Il 20 gennaio 1961 John Fitzgerald Kennedy, in occasione del suo insediamento alla Presidenza degli Usa, pronunciò un discorso, di soli 15 minuti, che fece il giro del mondo, accese nuove speranze nei cuori di miliardi di persone e segnò – come ebbe a dire lo stesso Kennedy – il passaggio della “fiaccola della libertà” nelle mani di “una generazione nata in questo secolo”. Per preparare quel discorso, entrato e rimasto per sempre nella storia dell’umanità, Kennedy lavorò, quotidianamente e personalmente per settimane, su di un testo base predisposto da Ted Sorensen, consultò diversi collaboratori, lo recitò davanti agli amici più stretti e fino all’ultimo (si veda il libro “Ask not” di Thurston Clark che racconta meticolosamente la vicenda) corresse, migliorò, integrò lo scritto. E ne lesse ogni parola, al freddo del Piazzale del Campidoglio.

Me lo ricordo come se fosse adesso. Ho letto il libro di Clark e consiglio anche a Renzi di farlo. Magari, se gli capita, dopo aver terminato Topolino, vada a leggersi il discorso di Abraham Lincoln in memoria dei caduti nella Battaglia di Gettysburg. Il presidente parlò solo tre minuti, ma i bambini americani quel discorso lo mandano a memoria.
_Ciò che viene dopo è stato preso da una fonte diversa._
@[simp] theorem State.setPort_now (k : Nat) (v : PortS) : (s.setPort k v).now = s.now := rfl
@[simp] theorem State.setPort_regs (k : Nat) (v : PortS) : (s.setPort k v).regs = s.regs := rfl
@[simp] theorem State.setPort_applied (k : Nat) (v : PortS) : (s.setPort k v).applied = s.applied := rfl
@[simp] theorem State.setPort_tally (k : Nat) (v : PortS) : (s.setPort k v).tally = s.tally := rfl
@[simp] theorem State.setPort_levels (k : Nat) (v : PortS) : (s.setPort k v).levels = s.levels := rfl
@[simp] theorem State.setPort_pwt (k : Nat) (v : PortS) : (s.setPort k v).pwt = s.pwt := rfl
@[simp] theorem State.setPort_fresh (k : Nat) (v : PortS) : (s.setPort k v).fresh = s.fresh := rfl
@[simp] theorem State.setPort_dram (k : Nat) (v : PortS) : (s.setPort k v).dram = s.dram := rfl
@[simp] theorem State.setPort_zeroed (k : Nat) (v : PortS) : (s.setPort k v).zeroed = s.zeroed := rfl
@[simp] theorem State.setPort_vault (k : Nat) (v : PortS) : (s.setPort k v).vault = s.vault := rfl
@[simp] theorem State.setPort_led (k : Nat) (v : PortS) : (s.setPort k v).led = s.led := rfl
@[simp] theorem State.setPort_accts (k : Nat) (v : PortS) : (s.setPort k v).accts = s.accts := rfl
@[simp] theorem State.setPort_queues (k : Nat) (v : PortS) : (s.setPort k v).queues = s.queues := rfl
@[simp] theorem State.setPort_subPool (k : Nat) (v : PortS) : (s.setPort k v).subPool = s.subPool := rfl
@[simp] theorem State.setPort_engines (k : Nat) (v : PortS) : (s.setPort k v).engines = s.engines := rfl
@[simp] theorem State.setPort_jobs (k : Nat) (v : PortS) : (s.setPort k v).jobs = s.jobs := rfl
@[simp] theorem State.setPort_safes (k : Nat) (v : PortS) : (s.setPort k v).safes = s.safes := rfl
@[simp] theorem State.setPort_dropped (k : Nat) (v : PortS) : (s.setPort k v).dropped = s.dropped := rfl
@[simp] theorem State.setPort_commits (k : Nat) (v : PortS) : (s.setPort k v).commits = s.commits := rfl
@[simp] theorem State.setPort_heldSyn (k : Nat) (v : PortS) : (s.setPort k v).heldSyn = s.heldSyn := rfl
@[simp] theorem State.setPort_waits (k : Nat) (v : PortS) : (s.setPort k v).waits = s.waits := rfl
@[simp] theorem State.setPort_orders (k : Nat) (v : PortS) : (s.setPort k v).orders = s.orders := rfl
@[simp] theorem State.setPort_routines (k : Nat) (v : PortS) : (s.setPort k v).routines = s.routines := rfl
@[simp] theorem State.setPort_outs (k : Nat) (v : PortS) : (s.setPort k v).outs = s.outs := rfl
@[simp] theorem State.setPort_cheques (k : Nat) (v : PortS) : (s.setPort k v).cheques = s.cheques := rfl
@[simp] theorem State.setPort_presses (k : Nat) (v : PortS) : (s.setPort k v).presses = s.presses := rfl
@[simp] theorem State.setPort_mints (k : Nat) (v : PortS) : (s.setPort k v).mints = s.mints := rfl
@[simp] theorem State.setPort_nextCheque (k : Nat) (v : PortS) : (s.setPort k v).nextCheque = s.nextCheque := rfl
@[simp] theorem State.setPort_seq (k : Nat) (v : PortS) : (s.setPort k v).seq = s.seq := rfl
@[simp] theorem State.setPort_avs (k : Nat) (v : PortS) : (s.setPort k v).avs = s.avs := rfl
@[simp] theorem State.setPort_mem (k : Nat) (v : PortS) : (s.setPort k v).mem = s.mem := rfl
@[simp] theorem State.setPort_caps (k : Nat) (v : PortS) : (s.setPort k v).caps = s.caps := rfl
@[simp] theorem State.setPort_link (k : Nat) (v : PortS) : (s.setPort k v).link = s.link := rfl
@[simp] theorem State.setPort_flt (k : Nat) (v : PortS) : (s.setPort k v).flt = s.flt := rfl
@[simp] theorem State.setPort_blanked (k : Nat) (v : PortS) : (s.setPort k v).blanked = s.blanked := rfl
@[simp] theorem State.setPort_checks (k : Nat) (v : PortS) : (s.setPort k v).checks = s.checks := rfl
@[simp] theorem State.setPort_luts (k : Nat) (v : PortS) : (s.setPort k v).luts = s.luts := rfl
@[simp] theorem State.setPort_readyAt (k : Nat) (v : PortS) : (s.setPort k v).readyAt = s.readyAt := rfl
@[simp] theorem State.setPort_written (k : Nat) (v : PortS) : (s.setPort k v).written = s.written := rfl
@[simp] theorem State.setPort_loads (k : Nat) (v : PortS) : (s.setPort k v).loads = s.loads := rfl
@[simp] theorem State.setPort_haps (k : Nat) (v : PortS) : (s.setPort k v).haps = s.haps := rfl
@[simp] theorem State.setPort_touches (k : Nat) (v : PortS) : (s.setPort k v).touches = s.touches := rfl
@[simp] theorem State.setPort_audio (k : Nat) (v : PortS) : (s.setPort k v).audio = s.audio := rfl
@[simp] theorem State.setPort_boot (k : Nat) (v : PortS) : (s.setPort k v).boot = s.boot := rfl
@[simp] theorem State.setPort_subRegions (k : Nat) (v : PortS) : (s.setPort k v).subRegions = s.subRegions := rfl
@[simp] theorem State.setPort_subSlots (k : Nat) (v : PortS) : (s.setPort k v).subSlots = s.subSlots := rfl
@[simp] theorem State.setPort_ticked (k : Nat) (v : PortS) : (s.setPort k v).ticked = s.ticked := rfl
@[simp] theorem State.setPort_legs (k : Nat) (v : PortS) : (s.setPort k v).legs = s.legs := rfl
@[simp] theorem State.setPort_errOwed (k : Nat) (v : PortS) : (s.setPort k v).errOwed = s.errOwed := rfl
@[simp] theorem State.setPort_resp (k : Nat) (v : PortS) : (s.setPort k v).resp = s.resp := rfl
@[simp] theorem State.setPort_pending (k : Nat) (v : PortS) : (s.setPort k v).pending = s.pending := rfl

@[simp] theorem State.setCheck_now (k : Nat) (v : CheckS) : (s.setCheck k v).now = s.now := rfl
@[simp] theorem State.setCheck_regs (k : Nat) (v : CheckS) : (s.setCheck k v).regs = s.regs := rfl
@[simp] theorem State.setCheck_applied (k : Nat) (v : CheckS) : (s.setCheck k v).applied = s.applied := rfl
@[simp] theorem State.setCheck_tally (k : Nat) (v : CheckS) : (s.setCheck k v).tally = s.tally := rfl
@[simp] theorem State.setCheck_levels (k : Nat) (v : CheckS) : (s.setCheck k v).levels = s.levels := rfl
@[simp] theorem State.setCheck_pwt (k : Nat) (v : CheckS) : (s.setCheck k v).pwt = s.pwt := rfl
@[simp] theorem State.setCheck_fresh (k : Nat) (v : CheckS) : (s.setCheck k v).fresh = s.fresh := rfl
@[simp] theorem State.setCheck_dram (k : Nat) (v : CheckS) : (s.setCheck k v).dram = s.dram := rfl
@[simp] theorem State.setCheck_zeroed (k : Nat) (v : CheckS) : (s.setCheck k v).zeroed = s.zeroed := rfl
@[simp] theorem State.setCheck_vault (k : Nat) (v : CheckS) : (s.setCheck k v).vault = s.vault := rfl
@[simp] theorem State.setCheck_led (k : Nat) (v : CheckS) : (s.setCheck k v).led = s.led := rfl
@[simp] theorem State.setCheck_accts (k : Nat) (v : CheckS) : (s.setCheck k v).accts = s.accts := rfl
@[simp] theorem State.setCheck_queues (k : Nat) (v : CheckS) : (s.setCheck k v).queues = s.queues := rfl
@[simp] theorem State.setCheck_subPool (k : Nat) (v : CheckS) : (s.setCheck k v).subPool = s.subPool := rfl
@[simp] theorem State.setCheck_engines (k : Nat) (v : CheckS) : (s.setCheck k v).engines = s.engines := rfl
@[simp] theorem State.setCheck_jobs (k : Nat) (v : CheckS) : (s.setCheck k v).jobs = s.jobs := rfl
@[simp] theorem State.setCheck_safes (k : Nat) (v : CheckS) : (s.setCheck k v).safes = s.safes := rfl
@[simp] theorem State.setCheck_dropped (k : Nat) (v : CheckS) : (s.setCheck k v).dropped = s.dropped := rfl
@[simp] theorem State.setCheck_commits (k : Nat) (v : CheckS) : (s.setCheck k v).commits = s.commits := rfl
@[simp] theorem State.setCheck_heldSyn (k : Nat) (v : CheckS) : (s.setCheck k v).heldSyn = s.heldSyn := rfl
@[simp] theorem State.setCheck_waits (k : Nat) (v : CheckS) : (s.setCheck k v).waits = s.waits := rfl
@[simp] theorem State.setCheck_orders (k : Nat) (v : CheckS) : (s.setCheck k v).orders = s.orders := rfl
@[simp] theorem State.setCheck_routines (k : Nat) (v : CheckS) : (s.setCheck k v).routines = s.routines := rfl
@[simp] theorem State.setCheck_outs (k : Nat) (v : CheckS) : (s.setCheck k v).outs = s.outs := rfl
@[simp] theorem State.setCheck_cheques (k : Nat) (v : CheckS) : (s.setCheck k v).cheques = s.cheques := rfl
@[simp] theorem State.setCheck_presses (k : Nat) (v : CheckS) : (s.setCheck k v).presses = s.presses := rfl
@[simp] theorem State.setCheck_mints (k : Nat) (v : CheckS) : (s.setCheck k v).mints = s.mints := rfl
@[simp] theorem State.setCheck_nextCheque (k : Nat) (v : CheckS) : (s.setCheck k v).nextCheque = s.nextCheque := rfl
@[simp] theorem State.setCheck_seq (k : Nat) (v : CheckS) : (s.setCheck k v).seq = s.seq := rfl
@[simp] theorem State.setCheck_avs (k : Nat) (v : CheckS) : (s.setCheck k v).avs = s.avs := rfl
@[simp] theorem State.setCheck_mem (k : Nat) (v : CheckS) : (s.setCheck k v).mem = s.mem := rfl
@[simp] theorem State.setCheck_caps (k : Nat) (v : CheckS) : (s.setCheck k v).caps = s.caps := rfl
@[simp] theorem State.setCheck_link (k : Nat) (v : CheckS) : (s.setCheck k v).link = s.link := rfl
@[simp] theorem State.setCheck_ports (k : Nat) (v : CheckS) : (s.setCheck k v).ports = s.ports := rfl
@[simp] theorem State.setCheck_flt (k : Nat) (v : CheckS) : (s.setCheck k v).flt = s.flt := rfl
@[simp] theorem State.setCheck_blanked (k : Nat) (v : CheckS) : (s.setCheck k v).blanked = s.blanked := rfl
@[simp] theorem State.setCheck_luts (k : Nat) (v : CheckS) : (s.setCheck k v).luts = s.luts := rfl
@[simp] theorem State.setCheck_readyAt (k : Nat) (v : CheckS) : (s.setCheck k v).readyAt = s.readyAt := rfl
@[simp] theorem State.setCheck_written (k : Nat) (v : CheckS) : (s.setCheck k v).written = s.written := rfl
@[simp] theorem State.setCheck_loads (k : Nat) (v : CheckS) : (s.setCheck k v).loads = s.loads := rfl
@[simp] theorem State.setCheck_haps (k : Nat) (v : CheckS) : (s.setCheck k v).haps = s.haps := rfl
@[simp] theorem State.setCheck_touches (k : Nat) (v : CheckS) : (s.setCheck k v).touches = s.touches := rfl
@[simp] theorem State.setCheck_audio (k : Nat) (v : CheckS) : (s.setCheck k v).audio = s.audio := rfl
@[simp] theorem State.setCheck_boot (k : Nat) (v : CheckS) : (s.setCheck k v).boot = s.boot := rfl
@[simp] theorem State.setCheck_subRegions (k : Nat) (v : CheckS) : (s.setCheck k v).subRegions = s.subRegions := rfl
@[simp] theorem State.setCheck_subSlots (k : Nat) (v : CheckS) : (s.setCheck k v).subSlots = s.subSlots := rfl
@[simp] theorem State.setCheck_ticked (k : Nat) (v : CheckS) : (s.setCheck k v).ticked = s.ticked := rfl
@[simp] theorem State.setCheck_legs (k : Nat) (v : CheckS) : (s.setCheck k v).legs = s.legs := rfl
@[simp] theorem State.setCheck_errOwed (k : Nat) (v : CheckS) : (s.setCheck k v).errOwed = s.errOwed := rfl
@[simp] theorem State.setCheck_resp (k : Nat) (v : CheckS) : (s.setCheck k v).resp = s.resp := rfl
@[simp] theorem State.setCheck_pending (k : Nat) (v : CheckS) : (s.setCheck k v).pending = s.pending := rfl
Eppure anche quella paginetta che Lincoln lesse fu scritta con tanta attenzione e con un lungo labor limae. Invece, con il suo parlottare prima al Senato, poi alla Camera, con il suoi discorsetti senza capo né coda, il “Garzoncello scherzoso” si è rivelato ancora una volta per quello che è: un presuntuoso arrogante.